== INFORMATION SHOWN ==
-- ==== Sys2Proof/Machine/Sparse.lean ====
section
/-! DEFINITION. Sparse data by a numeric key in one canonical form: keys strictly rising, no entry equal to the default
that an unlisted key reads as. Memory, array cells, accumulators and every table of the device are held so. -/

namespace Sys2Proof

/-- Entries sorted by key; an unlisted key holds the default. -/
abbrev Sparse (α : Type) := List (Nat × α)

/-- The value at a key. -/
def Sparse.get {α : Type} (d : α) : Sparse α → Nat → α
  | [], _ => d
  | (k, v) :: m, a => if k = a then v else Sparse.get d m a

/-- The store without a key: it reads as the default afterwards. -/
def Sparse.erase {α : Type} (m : Sparse α) (a : Nat) : Sparse α := m.filter (fun e => decide (e.1 ≠ a))

/-- An entry put before the first larger key. -/
def Sparse.put {α : Type} : Sparse α → Nat → α → Sparse α
  | [], a, v => [(a, v)]
  | (k, w) :: m, a, v => if a < k then (a, v) :: (k, w) :: m else (k, w) :: Sparse.put m a v

/-- The store with the value at a key replaced; writing the default removes the entry. -/
def Sparse.set {α : Type} [DecidableEq α] (d : α) (m : Sparse α) (a : Nat) (v : α) : Sparse α :=
  if v = d then Sparse.erase m a else Sparse.put (Sparse.erase m a) a v

/-- Every key of the list lies above `lo`, rising, and no entry is the default. -/
def Sparse.wfFrom {α : Type} [DecidableEq α] (d : α) : Option Nat → Sparse α → Bool
  | _, [] => true
  | lo, (k, v) :: m =>
    (match lo with | none => true | some l => decide (l < k)) && decide (v ≠ d) && Sparse.wfFrom d (some k) m

/-- The canonical form. -/
def Sparse.wf {α : Type} [DecidableEq α] (d : α) (m : Sparse α) : Bool := Sparse.wfFrom d none m

/-- The entries whose key satisfies `p` removed (they read as the default afterwards). -/
def Sparse.drop {α : Type} (p : Nat → Bool) (m : Sparse α) : Sparse α := m.filter (fun e => !p e.1)

/-- The store with `f` applied to the value at a key. -/
def Sparse.upd {α : Type} [DecidableEq α] (d : α) (m : Sparse α) (a : Nat) (f : α → α) : Sparse α :=
  m.set d a (f (m.get d a))

/-- The entries that are read: of a key listed twice the first, and none that holds the default; in canonical form all of them. -/
def Sparse.entries {α : Type} [DecidableEq α] (d : α) : Sparse α → List (Nat × α)
  | [] => []
  | (k, v) :: m =>
    let r := (Sparse.entries d m).filter (fun e => decide (e.1 ≠ k))
    if v = d then r else (k, v) :: r

/-- `f` applied to every listed entry, entries that become the default dropped. -/
def Sparse.mapVals {α : Type} [DecidableEq α] (d : α) (f : Nat → α → α) : Sparse α → Sparse α
  | [] => []
  | (k, v) :: m =>
    if f k v = d then Sparse.erase (Sparse.mapVals d f m) k else (k, f k v) :: Sparse.mapVals d f m

/-- `vs` written at `a`, `a + 1`, … in order. -/
def Sparse.setList {α : Type} [DecidableEq α] (d : α) (m : Sparse α) (a : Nat) : List α → Sparse α
  | [] => m
  | v :: vs => Sparse.setList d (m.set d a v) (a + 1) vs

/-- The `n` values at `a`, `a + 1`, …. -/
def Sparse.getList {α : Type} (d : α) (m : Sparse α) (a n : Nat) : List α :=
  (List.range n).map (fun i => m.get d (a + i))

/-- The range `[dst, dst + n)` of `m` made equal to the range `[src, src + n)` of `from_`. -/
def Sparse.copyRange {α : Type} [DecidableEq α] (d : α) (m from_ : Sparse α) (src dst n : Nat) : Sparse α :=
  (from_.filter (fun e => decide (src ≤ e.1 ∧ e.1 < src + n))).foldl
    (fun acc e => acc.set d (e.1 - src + dst) (from_.get d e.1))
    (m.drop (fun k => decide (dst ≤ k ∧ k < dst + n)))

/-- Bytes by address: an unlisted byte reads 0 (R449 and Table 15.4: DRAM and site SRAM are zeroed before READY). -/
abbrev Memory := List (Nat × BitVec 8)

/-- The byte at an address. -/
def Memory.read (m : Memory) (a : Nat) : Byte := Sparse.get 0#8 m a

/-- The memory with one byte written. -/
def Memory.write (m : Memory) (a : Nat) (b : Byte) : Memory := Sparse.set 0#8 m a b

/-- The canonical form of a memory. -/
def Memory.wf (m : Memory) : Bool := Sparse.wf 0#8 m

/-- `n` bytes, lowest address first. -/
def Memory.readBytes (m : Memory) (a n : Nat) : List Byte := Sparse.getList 0#8 m a n

/-- Bytes written at rising addresses. -/
def Memory.writeBytes (m : Memory) (a : Nat) (bs : List Byte) : Memory := Sparse.setList 0#8 m a bs

/-- The number that `n` bytes hold, least significant byte first (R71). -/
def Memory.readLE (m : Memory) (a : Nat) : Nat → Nat
  | 0 => 0
  | n + 1 => (m.read a).toNat + 256 * Memory.readLE m (a + 1) n

/-- The `n` bytes of a number, least significant first (R71). -/
def leBytes : Nat → Nat → List Byte
  | 0, _ => []
  | n + 1, v => BitVec.ofNat 8 v :: leBytes n (v / 256)

/-- The number a byte list holds, least significant first (R71). -/
def ofLE : List Byte → Nat
  | [] => 0
  | b :: bs => b.toNat + 256 * ofLE bs

/-- A number written in `n` bytes (R71). -/
def Memory.writeLE (m : Memory) (a n v : Nat) : Memory := m.writeBytes a (leBytes n v)

/-- A range of bytes set to zero. -/
def Memory.zero (m : Memory) (a n : Nat) : Memory := m.filter (fun e => !(decide (a ≤ e.1 ∧ e.1 < a + n)))

end Sys2Proof
end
===
TASK OBJECTIVE =
Without changing a single character, write out all of the entries.

ANSWER BELOW =
-- ==== Sys2Proof/Machine/Sparse.lean ====
section
/-! DEFINITION. Sparse data by a numeric key in one canonical form: keys strictly rising, no entry equal to the default
that an unlisted key reads as. Memory, array cells, accumulators and every table of the device are held so. -/

namespace Sys2Proof

/-- Entries sorted by key; an unlisted key holds the default. -/
abbrev Sparse (α : Type) := List (Nat × α)

/-- The value at a key. -/
def Sparse.get {α : Type} (d : α) : Sparse α → Nat → α
  | [], _ => d
  | (k, v) :: m, a => if k = a then v else Sparse.get d m a

/-- The store without a key: it reads as the default afterwards. -/
def Sparse.erase {α : Type} (m : Sparse α) (a : Nat) : Sparse α := m.filter (fun e => decide (e.1 ≠ a))

/-- An entry put before the first larger key. -/
def Sparse.put {α : Type} : Sparse α → Nat → α → Sparse α
  | [], a, v => [(a, v)]
  | (k, w) :: m, a, v => if a < k then (a, v) :: (k, w) :: m else (k, w) :: Sparse.put m a v

/-- The store with the value at a key replaced; writing the default removes the entry. -/
def Sparse.set {α : Type} [DecidableEq α] (d : α) (m : Sparse α) (a : Nat) (v : α) : Sparse α :=
  if v = d then Sparse.erase m a else Sparse.put (Sparse.erase m a) a v

/-- Every key of the list lies above `lo`, rising, and no entry is the default. -/
def Sparse.wfFrom {α : Type} [DecidableEq α] (d : α) : Option Nat → Sparse α → Bool
  | _, [] => true
  | lo, (k, v) :: m =>
    (match lo with | none => true | some l => decide (l < k)) && decide (v ≠ d) && Sparse.wfFrom d (some k) m

/-- The canonical form. -/
def Sparse.wf {α : Type} [DecidableEq α] (d : α) (m : Sparse α) : Bool := Sparse.wfFrom d none m

/-- The entries whose key satisfies `p` removed (they read as the default afterwards). -/
def Sparse.drop {α : Type} (p : Nat → Bool) (m : Sparse α) : Sparse α := m.filter (fun e => !p e.1)

/-- The store with `f` applied to the value at a key. -/
def Sparse.upd {α : Type} [DecidableEq α] (d : α) (m : Sparse α) (a : Nat) (f : α → α) : Sparse α :=
  m.set d a (f (m.get d a))

/-- The entries that are read: of a key listed twice the first, and none that holds the default; in canonical form all of them. -/
def Sparse.entries {α : Type} [DecidableEq α] (d : α) : Sparse α → List (Nat × α)
  | [] => []
  | (k, v) :: m =>
    let r := (Sparse.entries d m).filter (fun e => decide (e.1 ≠ k))
    if v = d then r else (k, v) :: r

/-- `f` applied to every listed entry, entries that become the default dropped. -/
def Sparse.mapVals {α : Type} [DecidableEq α] (d : α) (f : Nat → α → α) : Sparse α → Sparse α
  | [] => []
  | (k, v) :: m =>
    if f k v = d then Sparse.erase (Sparse.mapVals d f m) k else (k, f k v) :: Sparse.mapVals d f m

/-- `vs` written at `a`, `a + 1`, … in order. -/
def Sparse.setList {α : Type} [DecidableEq α] (d : α) (m : Sparse α) (a : Nat) : List α → Sparse α
  | [] => m
  | v :: vs => Sparse.setList d (m.set d a v) (a + 1) vs

/-- The `n` values at `a`, `a + 1`, …. -/
def Sparse.getList {α : Type} (d : α) (m : Sparse α) (a n : Nat) : List α :=
  (List.range n).map (fun i => m.get d (a + i))

/-- The range `[dst, dst + n)` of `m` made equal to the range `[src, src + n)` of `from_`. -/
def Sparse.copyRange {α : Type} [DecidableEq α] (d : α) (m from_ : Sparse α) (src dst n : Nat) : Sparse α :=
  (from_.filter (fun e => decide (src ≤ e.1 ∧ e.1 < src + n))).foldl
    (fun acc e => acc.set d (e.1 - src + dst) (from_.get d e.1))
    (m.drop (fun k => decide (dst ≤ k ∧ k < dst + n)))

/-- Bytes by address: an unlisted byte reads 0 (R449 and Table 15.4: DRAM and site SRAM are zeroed before READY). -/
abbrev Memory := List (Nat × BitVec 8)

/-- The byte at an address. -/
def Memory.read (m : Memory) (a : Nat) : Byte := Sparse.get 0#8 m a

/-- The memory with one byte written. -/
def Memory.write (m : Memory) (a : Nat) (b : Byte) : Memory := Sparse.set 0#8 m a b

/-- The canonical form of a memory. -/
def Memory.wf (m : Memory) : Bool := Sparse.wf 0#8 m

/-- `n` bytes, lowest address first. -/
def Memory.readBytes (m : Memory) (a n : Nat) : List Byte := Sparse.getList 0#8 m a n

/-- Bytes written at rising addresses. -/
def Memory.writeBytes (m : Memory) (a : Nat) (bs : List Byte) : Memory := Sparse.setList 0#8 m a bs

/-- The number that `n` bytes hold, least significant byte first (R71). -/
def Memory.readLE (m : Memory) (a : Nat) : Nat → Nat
  | 0 => 0
  | n + 1 => (m.read a).toNat + 256 * Memory.readLE m (a + 1) n

/-- The `n` bytes of a number, least significant first (R71). -/
def leBytes : Nat → Nat → List Byte
  | 0, _ => []
  | n + 1, v => BitVec.ofNat 8 v :: leBytes n (v / 256)

/-- The number a byte list holds, least significant first (R71). -/
def ofLE : List Byte → Nat
  | [] => 0
  | b :: bs => b.toNat + 256 * ofLE bs

/-- A number written in `n` bytes (R71). -/
def Memory.writeLE (m : Memory) (a n v : Nat) : Memory := m.writeBytes a (leBytes n v)

/-- A range of bytes set to zero. -/
def Memory.zero (m : Memory) (a n : Nat) : Memory := m.filter (fun e => !(decide (a ≤ e.1 ∧ e.1 < a + n)))

end Sys2Proof
end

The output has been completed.